------ RECORDS FOR PROCESSING

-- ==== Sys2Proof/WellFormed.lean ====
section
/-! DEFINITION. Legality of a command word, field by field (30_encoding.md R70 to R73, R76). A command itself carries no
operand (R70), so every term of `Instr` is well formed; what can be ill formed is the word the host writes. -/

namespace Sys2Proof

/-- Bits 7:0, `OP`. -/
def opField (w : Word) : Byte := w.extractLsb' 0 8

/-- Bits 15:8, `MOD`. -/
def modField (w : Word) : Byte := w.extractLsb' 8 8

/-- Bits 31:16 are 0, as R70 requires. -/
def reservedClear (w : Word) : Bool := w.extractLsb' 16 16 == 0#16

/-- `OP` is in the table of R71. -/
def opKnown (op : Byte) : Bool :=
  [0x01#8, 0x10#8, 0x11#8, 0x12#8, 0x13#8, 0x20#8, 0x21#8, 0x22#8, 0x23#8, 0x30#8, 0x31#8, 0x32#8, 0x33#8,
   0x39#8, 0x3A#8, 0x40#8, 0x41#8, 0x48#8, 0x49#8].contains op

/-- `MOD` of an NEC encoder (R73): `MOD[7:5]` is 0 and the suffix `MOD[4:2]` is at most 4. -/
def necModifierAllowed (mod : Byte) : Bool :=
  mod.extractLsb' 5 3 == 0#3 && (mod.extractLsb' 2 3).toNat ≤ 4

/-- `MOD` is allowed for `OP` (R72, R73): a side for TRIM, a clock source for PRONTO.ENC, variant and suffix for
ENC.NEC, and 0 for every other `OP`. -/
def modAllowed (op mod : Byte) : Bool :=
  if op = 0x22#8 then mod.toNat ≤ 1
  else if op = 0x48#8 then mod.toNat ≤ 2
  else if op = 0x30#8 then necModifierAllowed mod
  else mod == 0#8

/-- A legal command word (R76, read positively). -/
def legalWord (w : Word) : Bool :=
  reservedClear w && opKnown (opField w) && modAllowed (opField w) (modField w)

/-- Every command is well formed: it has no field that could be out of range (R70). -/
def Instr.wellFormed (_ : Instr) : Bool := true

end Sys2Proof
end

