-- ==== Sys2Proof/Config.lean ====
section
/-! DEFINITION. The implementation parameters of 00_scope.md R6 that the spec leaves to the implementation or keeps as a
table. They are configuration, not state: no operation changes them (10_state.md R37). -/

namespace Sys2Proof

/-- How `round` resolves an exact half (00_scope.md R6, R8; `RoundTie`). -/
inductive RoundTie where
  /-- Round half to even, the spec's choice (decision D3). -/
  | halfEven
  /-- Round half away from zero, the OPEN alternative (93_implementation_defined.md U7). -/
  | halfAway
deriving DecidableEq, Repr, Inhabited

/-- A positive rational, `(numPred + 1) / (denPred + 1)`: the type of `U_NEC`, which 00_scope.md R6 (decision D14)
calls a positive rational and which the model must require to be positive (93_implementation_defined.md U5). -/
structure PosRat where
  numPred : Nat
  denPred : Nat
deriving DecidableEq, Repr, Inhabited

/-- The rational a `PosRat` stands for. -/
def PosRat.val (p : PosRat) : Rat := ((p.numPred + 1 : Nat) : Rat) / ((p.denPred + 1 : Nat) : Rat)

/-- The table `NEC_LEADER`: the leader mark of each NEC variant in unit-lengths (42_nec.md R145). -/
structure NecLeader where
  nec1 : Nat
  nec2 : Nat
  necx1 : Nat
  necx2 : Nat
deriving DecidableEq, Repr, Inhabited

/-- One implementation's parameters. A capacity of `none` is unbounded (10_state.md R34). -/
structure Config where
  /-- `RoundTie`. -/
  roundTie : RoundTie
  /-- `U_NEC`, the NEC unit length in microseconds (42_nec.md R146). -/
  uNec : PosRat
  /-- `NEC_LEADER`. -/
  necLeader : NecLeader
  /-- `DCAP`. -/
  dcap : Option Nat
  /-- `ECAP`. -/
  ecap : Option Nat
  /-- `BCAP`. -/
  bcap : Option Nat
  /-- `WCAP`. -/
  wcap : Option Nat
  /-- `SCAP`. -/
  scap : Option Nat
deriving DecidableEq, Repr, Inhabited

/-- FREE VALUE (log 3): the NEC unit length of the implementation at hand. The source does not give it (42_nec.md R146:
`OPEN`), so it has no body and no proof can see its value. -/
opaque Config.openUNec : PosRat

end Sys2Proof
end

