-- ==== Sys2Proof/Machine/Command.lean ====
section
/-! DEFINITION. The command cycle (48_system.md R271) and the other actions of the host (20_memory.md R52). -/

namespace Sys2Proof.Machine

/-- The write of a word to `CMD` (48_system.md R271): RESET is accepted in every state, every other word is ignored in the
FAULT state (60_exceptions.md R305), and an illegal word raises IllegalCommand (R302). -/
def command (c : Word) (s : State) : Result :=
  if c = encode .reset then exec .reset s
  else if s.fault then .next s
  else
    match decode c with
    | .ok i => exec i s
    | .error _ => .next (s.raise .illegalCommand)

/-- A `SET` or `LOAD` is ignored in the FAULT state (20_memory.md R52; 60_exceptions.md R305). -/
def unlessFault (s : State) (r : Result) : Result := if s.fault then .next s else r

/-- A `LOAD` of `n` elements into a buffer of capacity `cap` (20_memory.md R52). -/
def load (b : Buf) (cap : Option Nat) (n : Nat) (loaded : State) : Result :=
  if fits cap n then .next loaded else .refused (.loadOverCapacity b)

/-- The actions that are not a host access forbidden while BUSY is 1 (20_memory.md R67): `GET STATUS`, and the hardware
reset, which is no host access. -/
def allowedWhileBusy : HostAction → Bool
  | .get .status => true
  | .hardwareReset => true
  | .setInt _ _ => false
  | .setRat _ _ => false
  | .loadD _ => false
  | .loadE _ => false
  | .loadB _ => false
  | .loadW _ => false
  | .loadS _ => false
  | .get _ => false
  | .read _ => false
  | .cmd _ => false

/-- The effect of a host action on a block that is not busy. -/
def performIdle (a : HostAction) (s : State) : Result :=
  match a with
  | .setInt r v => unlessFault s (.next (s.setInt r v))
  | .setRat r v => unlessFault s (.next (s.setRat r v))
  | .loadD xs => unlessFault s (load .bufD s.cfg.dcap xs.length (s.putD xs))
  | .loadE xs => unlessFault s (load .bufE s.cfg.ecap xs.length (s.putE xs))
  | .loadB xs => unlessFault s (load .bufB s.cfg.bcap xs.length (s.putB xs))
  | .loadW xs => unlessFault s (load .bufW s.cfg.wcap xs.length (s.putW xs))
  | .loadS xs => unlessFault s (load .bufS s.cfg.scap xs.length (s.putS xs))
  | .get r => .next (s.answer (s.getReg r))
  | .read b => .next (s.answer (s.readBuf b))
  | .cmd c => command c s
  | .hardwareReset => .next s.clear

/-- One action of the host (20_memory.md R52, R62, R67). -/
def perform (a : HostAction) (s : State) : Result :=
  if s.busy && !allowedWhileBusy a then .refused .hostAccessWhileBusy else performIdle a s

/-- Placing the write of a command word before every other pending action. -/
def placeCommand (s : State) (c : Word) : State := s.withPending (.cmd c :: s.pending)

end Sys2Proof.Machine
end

------------

The records above need to be duplicated. Keep every word unchanged.

- **ANSWER SPACE**
-- ==== Sys2Proof/WellFormed.lean ====
section
/-! DEFINITION. Legality of a command word, field by field (30_encoding.md R70 to R73, R76). A command itself carries no
operand (R70), so every term of `Instr` is well formed; what can be ill formed is the word the host writes. -/

namespace Sys2Proof

/-- Bits 7:0, `OP`. -/
def opField (w : Word) : Byte := w.extractLsb' 0 8

/-- Bits 15:8, `MOD`. -/
def modField (w : Word) : Byte := w.extractLsb' 8 8

/-- Bits 31:16 are 0, as R70 requires. -/
def reservedClear (w : Word) : Bool := w.extractLsb' 16 16 == 0#16

/-- `OP` is in the table of R71. -/
def opKnown (op : Byte) : Bool :=
  [0x01#8, 0x10#8, 0x11#8, 0x12#8, 0x13#8, 0x20#8, 0x21#8, 0x22#8, 0x23#8, 0x30#8, 0x31#8, 0x32#8, 0x33#8,
   0x39#8, 0x3A#8, 0x40#8, 0x41#8, 0x48#8, 0x49#8].contains op

/-- `MOD` of an NEC encoder (R73): `MOD[7:5]` is 0 and the suffix `MOD[4:2]` is at most 4. -/
def necModifierAllowed (mod : Byte) : Bool :=
  mod.extractLsb' 5 3 == 0#3 && (mod.extractLsb' 2 3).toNat ≤ 4

/-- `MOD` is allowed for `OP` (R72, R73): a side for TRIM, a clock source for PRONTO.ENC, variant and suffix for
ENC.NEC, and 0 for every other `OP`. -/
def modAllowed (op mod : Byte) : Bool :=
  if op = 0x22#8 then mod.toNat ≤ 1
  else if op = 0x48#8 then mod.toNat ≤ 2
  else if op = 0x30#8 then necModifierAllowed mod
  else mod == 0#8

/-- A legal command word (R76, read positively). -/
def legalWord (w : Word) : Bool :=
  reservedClear w && opKnown (opField w) && modAllowed (opField w) (modField w)

/-- Every command is well formed: it has no field that could be out of range (R70). -/
def Instr.wellFormed (_ : Instr) : Bool := true

end Sys2Proof
end

-- ==== Sys2Proof/Config.lean ====
section
/-! DEFINITION. The implementation parameters of 00_scope.md R6 that the spec leaves to the implementation or keeps as a
table. They are configuration, not state: no operation changes them (10_state.md R37). -/

namespace Sys2Proof

/-- How `round` resolves an exact half (00_scope.md R6, R8; `RoundTie`). -/
inductive RoundTie where
  /-- Round half to even, the spec's choice (decision D3). -/
  | halfEven
  /-- Round half away from zero, the OPEN alternative (93_implementation_defined.md U7). -/
  | halfAway
deriving DecidableEq, Repr, Inhabited

/-- A positive rational, `(numPred + 1) / (denPred + 1)`: the type of `U_NEC`, which 00_scope.md R6 (decision D14)
calls a positive rational and which the model must require to be positive (93_implementation_defined.md U5). -/
structure PosRat where
  numPred : Nat
  denPred : Nat
deriving DecidableEq, Repr, Inhabited

/-- The rational a `PosRat` stands for. -/
def PosRat.val (p : PosRat) : Rat := ((p.numPred + 1 : Nat) : Rat) / ((p.denPred + 1 : Nat) : Rat)

/-- The table `NEC_LEADER`: the leader mark of each NEC variant in unit-lengths (42_nec.md R145). -/
structure NecLeader where
  nec1 : Nat
  nec2 : Nat
  necx1 : Nat
  necx2 : Nat
deriving DecidableEq, Repr, Inhabited

/-- One implementation's parameters. A capacity of `none` is unbounded (10_state.md R34). -/
structure Config where
  /-- `RoundTie`. -/
  roundTie : RoundTie
  /-- `U_NEC`, the NEC unit length in microseconds (42_nec.md R146). -/
  uNec : PosRat
  /-- `NEC_LEADER`. -/
  necLeader : NecLeader
  /-- `DCAP`. -/
  dcap : Option Nat
  /-- `ECAP`. -/
  ecap : Option Nat
  /-- `BCAP`. -/
  bcap : Option Nat
  /-- `WCAP`. -/
  wcap : Option Nat
  /-- `SCAP`. -/
  scap : Option Nat
deriving DecidableEq, Repr, Inhabited

/-- FREE VALUE (log 3): the NEC unit length of the implementation at hand. The source does not give it (42_nec.md R146:
`OPEN`), so it has no body and no proof can see its value. -/
opaque Config.openUNec : PosRat

end Sys2Proof
end

-- ==== Sys2Proof/Machine/Command.lean ====
section
/-! DEFINITION. The command cycle (48_system.md R271) and the other actions of the host (20_memory.md R52). -/

namespace Sys2Proof.Machine

/-- The write of a word to `CMD` (48_system.md R271): RESET is accepted in every state, every other word is ignored in the
FAULT state (60_exceptions.md R305), and an illegal word raises IllegalCommand (R302). -/
def command (c : Word) (s : State) : Result :=
  if c = encode .reset then exec .reset s
  else if s.fault then .next s
  else
    match decode c with
    | .ok i => exec i s
    | .error _ => .next (s.raise .illegalCommand)

/-- A `SET` or `LOAD` is ignored in the FAULT state (20_memory.md R52; 60_exceptions.md R305). -/
def unlessFault (s : State) (r : Result) : Result := if s.fault then .next s else r

/-- A `LOAD` of `n` elements into a buffer of capacity `cap` (20_memory.md R52). -/
def load (b : Buf) (cap : Option Nat) (n : Nat) (loaded : State) : Result :=
  if fits cap n then .next loaded else .refused (.loadOverCapacity b)

/-- The actions that are not a host access forbidden while BUSY is 1 (20_memory.md R67): `GET STATUS`, and the hardware
reset, which is no host access. -/
def allowedWhileBusy : HostAction → Bool
  | .get .status => true
  | .hardwareReset => true
  | .setInt _ _ => false
  | .setRat _ _ => false
  | .loadD _ => false
  | .loadE _ => false
  | .loadB _ => false
  | .loadW _ => false
  | .loadS _ => false
  | .get _ => false
  | .read _ => false
  | .cmd _ => false

/-- The effect of a host action on a block that is not busy. -/
def performIdle (a : HostAction) (s : State) : Result :=
  match a with
  | .setInt r v => unlessFault s (.next (s.setInt r v))
  | .setRat r v => unlessFault s (.next (s.setRat r v))
  | .loadD xs => unlessFault s (load .bufD s.cfg.dcap xs.length (s.putD xs))
  | .loadE xs => unlessFault s (load .bufE s.cfg.ecap xs.length (s.putE xs))
  | .loadB xs => unlessFault s (load .bufB s.cfg.bcap xs.length (s.putB xs))
  | .loadW xs => unlessFault s (load .bufW s.cfg.wcap xs.length (s.putW xs))
  | .loadS xs => unlessFault s (load .bufS s.cfg.scap xs.length (s.putS xs))
  | .get r => .next (s.answer (s.getReg r))
  | .read b => .next (s.answer (s.readBuf b))
  | .cmd c => command c s
  | .hardwareReset => .next s.clear

/-- One action of the host (20_memory.md R52, R62, R67). -/
def perform (a : HostAction) (s : State) : Result :=
  if s.busy && !allowedWhileBusy a then .refused .hostAccessWhileBusy else performIdle a s

/-- Placing the write of a command word before every other pending action. -/
def placeCommand (s : State) (c : Word) : State := s.withPending (.cmd c :: s.pending)

end Sys2Proof.Machine
end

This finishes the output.